Response to Taking Emotions Out of Our Schools NYT 4/20/12

The writer of this column, a teacher, is trying very hard to be nice. We must first remember where “data-driven” comes from: McNamara’s bombing campaign of Hanoi and the rest of Viet-Nam. It was always about the data, not the people, about body-counts, not personal courage and dedication. That’s why we lost.

And we are losing the battle for our schools for the same reason. You cannot reason with data people, the ones I call number-crunchers; they just produce more data showing they are right. The very concept of showing how reading literature does anything except enhance a person as a human being is absurd. The administrator who asked for such “data” should be working on car parts or farm animal feed, not people, and certainly not children. How do we get stuck with these people? Simple: we need the paycheck and they have the money.

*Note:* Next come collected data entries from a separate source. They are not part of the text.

-- ==== Sys2Proof/Laws/State.lean ====
section
/-! SUPPORT. One lemma per field per update of the state, each true by `rfl`, so that no proof unfolds a record update. -/

namespace Sys2Proof.Machine.State

@[simp] theorem storeByte_mem (s : State) (a : Addr) (v : Byte) : (s.storeByte a v).mem = s.mem.storeAt a.toNat v := rfl
@[simp] theorem storeByte_keys (s : State) (a : Addr) (v : Byte) : (s.storeByte a v).keys = s.keys := rfl
@[simp] theorem storeByte_lft (s : State) (a : Addr) (v : Byte) : (s.storeByte a v).lft = s.lft := rfl
@[simp] theorem storeByte_run (s : State) (a : Addr) (v : Byte) : (s.storeByte a v).run = s.run := rfl
@[simp] theorem storeByte_fault (s : State) (a : Addr) (v : Byte) : (s.storeByte a v).fault = s.fault := rfl
@[simp] theorem storeByte_phase (s : State) (a : Addr) (v : Byte) : (s.storeByte a v).phase = s.phase := rfl
@[simp] theorem storeByte_pending (s : State) (a : Addr) (v : Byte) : (s.storeByte a v).pending = s.pending := rfl
@[simp] theorem storeByte_reply (s : State) (a : Addr) (v : Byte) : (s.storeByte a v).reply = s.reply := rfl

@[simp] theorem setMem_mem (s : State) (m : Memory) : (s.setMem m).mem = m := rfl
@[simp] theorem setMem_keys (s : State) (m : Memory) : (s.setMem m).keys = s.keys := rfl
@[simp] theorem setMem_lft (s : State) (m : Memory) : (s.setMem m).lft = s.lft := rfl
@[simp] theorem setMem_run (s : State) (m : Memory) : (s.setMem m).run = s.run := rfl
@[simp] theorem setMem_fault (s : State) (m : Memory) : (s.setMem m).fault = s.fault := rfl
@[simp] theorem setMem_phase (s : State) (m : Memory) : (s.setMem m).phase = s.phase := rfl
@[simp] theorem setMem_pending (s : State) (m : Memory) : (s.setMem m).pending = s.pending := rfl
@[simp] theorem setMem_reply (s : State) (m : Memory) : (s.setMem m).reply = s.reply := rfl

@[simp] theorem setPhase_mem (s : State) (p : Phase) : (s.setPhase p).mem = s.mem := rfl
@[simp] theorem setPhase_keys (s : State) (p : Phase) : (s.setPhase p).keys = s.keys := rfl
@[simp] theorem setPhase_lft (s : State) (p : Phase) : (s.setPhase p).lft = s.lft := rfl
@[simp] theorem setPhase_run (s : State) (p : Phase) : (s.setPhase p).run = s.run := rfl
@[simp] theorem setPhase_fault (s : State) (p : Phase) : (s.setPhase p).fault = s.fault := rfl
@[simp] theorem setPhase_phase (s : State) (p : Phase) : (s.setPhase p).phase = p := rfl
@[simp] theorem setPhase_pending (s : State) (p : Phase) : (s.setPhase p).pending = s.pending := rfl
@[simp] theorem setPhase_reply (s : State) (p : Phase) : (s.setPhase p).reply = s.reply := rfl

@[simp] theorem setKeys_mem (s : State) (k : KeyWord) : (s.setKeys k).mem = s.mem := rfl
@[simp] theorem setKeys_keys (s : State) (k : KeyWord) : (s.setKeys k).keys = k := rfl
@[simp] theorem setKeys_lft (s : State) (k : KeyWord) : (s.setKeys k).lft = s.lft := rfl
@[simp] theorem setKeys_run (s : State) (k : KeyWord) : (s.setKeys k).run = s.run := rfl
@[simp] theorem setKeys_fault (s : State) (k : KeyWord) : (s.setKeys k).fault = s.fault := rfl
@[simp] theorem setKeys_phase (s : State) (k : KeyWord) : (s.setKeys k).phase = s.phase := rfl
@[simp] theorem setKeys_pending (s : State) (k : KeyWord) : (s.setKeys k).pending = s.pending := rfl
@[simp] theorem setKeys_reply (s : State) (k : KeyWord) : (s.setKeys k).reply = s.reply := rfl

@[simp] theorem setLft_mem (s : State) (t : Time) : (s.setLft t).mem = s.mem := rfl
@[simp] theorem setLft_keys (s : State) (t : Time) : (s.setLft t).keys = s.keys := rfl
@[simp] theorem setLft_lft (s : State) (t : Time) : (s.setLft t).lft = t := rfl
@[simp] theorem setLft_run (s : State) (t : Time) : (s.setLft t).run = s.run := rfl
@[simp] theorem setLft_fault (s : State) (t : Time) : (s.setLft t).fault = s.fault := rfl
@[simp] theorem setLft_phase (s : State) (t : Time) : (s.setLft t).phase = s.phase := rfl
@[simp] theorem setLft_pending (s : State) (t : Time) : (s.setLft t).pending = s.pending := rfl
@[simp] theorem setLft_reply (s : State) (t : Time) : (s.setLft t).reply = s.reply := rfl

@[simp] theorem setRun_mem (s : State) (r : Bool) : (s.setRun r).mem = s.mem := rfl
@[simp] theorem setRun_keys (s : State) (r : Bool) : (s.setRun r).keys = s.keys := rfl
@[simp] theorem setRun_lft (s : State) (r : Bool) : (s.setRun r).lft = s.lft := rfl
@[simp] theorem setRun_run (s : State) (r : Bool) : (s.setRun r).run = r := rfl
@[simp] theorem setRun_fault (s : State) (r : Bool) : (s.setRun r).fault = s.fault := rfl
@[simp] theorem setRun_phase (s : State) (r : Bool) : (s.setRun r).phase = s.phase := rfl
@[simp] theorem setRun_pending (s : State) (r : Bool) : (s.setRun r).pending = s.pending := rfl
@[simp] theorem setRun_reply (s : State) (r : Bool) : (s.setRun r).reply = s.reply := rfl

@[simp] theorem answer_mem (s : State) (r : Reply) : (s.answer r).mem = s.mem := rfl
@[simp] theorem answer_keys (s : State) (r : Reply) : (s.answer r).keys = s.keys := rfl
@[simp] theorem answer_lft (s : State) (r : Reply) : (s.answer r).lft = s.lft := rfl
@[simp] theorem answer_run (s : State) (r : Reply) : (s.answer r).run = s.run := rfl
@[simp] theorem answer_fault (s : State) (r : Reply) : (s.answer r).fault = s.fault := rfl
@[simp] theorem answer_phase (s : State) (r : Reply) : (s.answer r).phase = s.phase := rfl
@[simp] theorem answer_pending (s : State) (r : Reply) : (s.answer r).pending = s.pending := rfl
@[simp] theorem answer_reply (s : State) (r : Reply) : (s.answer r).reply = some r := rfl

@[simp] theorem takeFault_mem (s : State) (e : ErrorRecord) : (s.takeFault e).mem = s.mem := rfl
@[simp] theorem takeFault_keys (s : State) (e : ErrorRecord) : (s.takeFault e).keys = s.keys := rfl
@[simp] theorem takeFault_lft (s : State) (e : ErrorRecord) : (s.takeFault e).lft = s.lft := rfl
@[simp] theorem takeFault_run (s : State) (e : ErrorRecord) : (s.takeFault e).run = false := rfl
@[simp] theorem takeFault_fault (s : State) (e : ErrorRecord) : (s.takeFault e).fault = some e := rfl
@[simp] theorem takeFault_phase (s : State) (e : ErrorRecord) : (s.takeFault e).phase = .idle := rfl
@[simp] theorem takeFault_pending (s : State) (e : ErrorRecord) : (s.takeFault e).pending = s.pending := rfl
@[simp] theorem takeFault_reply (s : State) (e : ErrorRecord) : (s.takeFault e).reply = some (.fault e) := rfl

@[simp] theorem loadByte_eq (s : State) (a : Addr) : s.loadByte a = s.mem.byteAt a.toNat := rfl

@[simp] theorem reset_mem : State.reset.mem = [] := rfl
@[simp] theorem reset_keys : State.reset.keys = 0 := rfl
@[simp] theorem reset_lft : State.reset.lft = Config.t0 := rfl
@[simp] theorem reset_run : State.reset.run = false := rfl
@[simp] theorem reset_fault : State.reset.fault = none := rfl
@[simp] theorem reset_phase : State.reset.phase = .idle := rfl
@[simp] theorem reset_pending : State.reset.pending = [] := rfl
@[simp] theorem reset_reply : State.reset.reply = none := rfl

@[simp] theorem resetBlock_mem (s : State) : s.resetBlock.mem = [] := rfl
@[simp] theorem resetBlock_keys (s : State) : s.resetBlock.keys = 0 := rfl
@[simp] theorem resetBlock_lft (s : State) : s.resetBlock.lft = Config.t0 := rfl
@[simp] theorem resetBlock_run (s : State) : s.resetBlock.run = false := rfl
@[simp] theorem resetBlock_fault (s : State) : s.resetBlock.fault = none := rfl
@[simp] theorem resetBlock_phase (s : State) : s.resetBlock.phase = .idle := rfl
@[simp] theorem resetBlock_pending (s : State) : s.resetBlock.pending = s.pending := rfl
@[simp] theorem resetBlock_reply (s : State) : s.resetBlock.reply = some .done := rfl

end Sys2Proof.Machine.State
end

The author, Claire Needell Hollander, a teacher in Manhattan, uses a very unfortunate phrase, unfortunate in terms of promoting an intelligent view of education: “ignore their hearts”. Their hearts do not interest the people with the money and it is just such phrasing that they use to show that teachers are not to be trusted with important decisions. Teachers care so much about kids that we cannot be trusted with decisions about money, priorities, national defense and the bottom line; we’re too soft.

The results of handing our children over to the number-crunchers are clear: uneducated or undereducated children living under the pressure of test scores, demoralized teachers, angry and confused parents, and a country completely misled about education. Kids in affluent or even moderate economic circumstances do just fine on international comparisons; no one wants to admit that it is the children of poverty, of color, of immigrants, who have the trouble Hollander describes. The thinking goes: if this kid does not grasp what “the undersigned signatories agree to adhere to and fulfill the attached fiduciary obligations” means, then there is no point in having him read Steinbeck. He needs hundreds of drill sheets, noun sheets, punctuation worksheets, before we can allow him to read anything of substance. It is like the foreign language teachers who insist learners be able to repeat all the grammar rules of the language before they are permitted to read anything in it.

Mechanics are great for cars but not for people. We have handed our children over to mechanics and we need to stop treating the mechanics as if they are educators.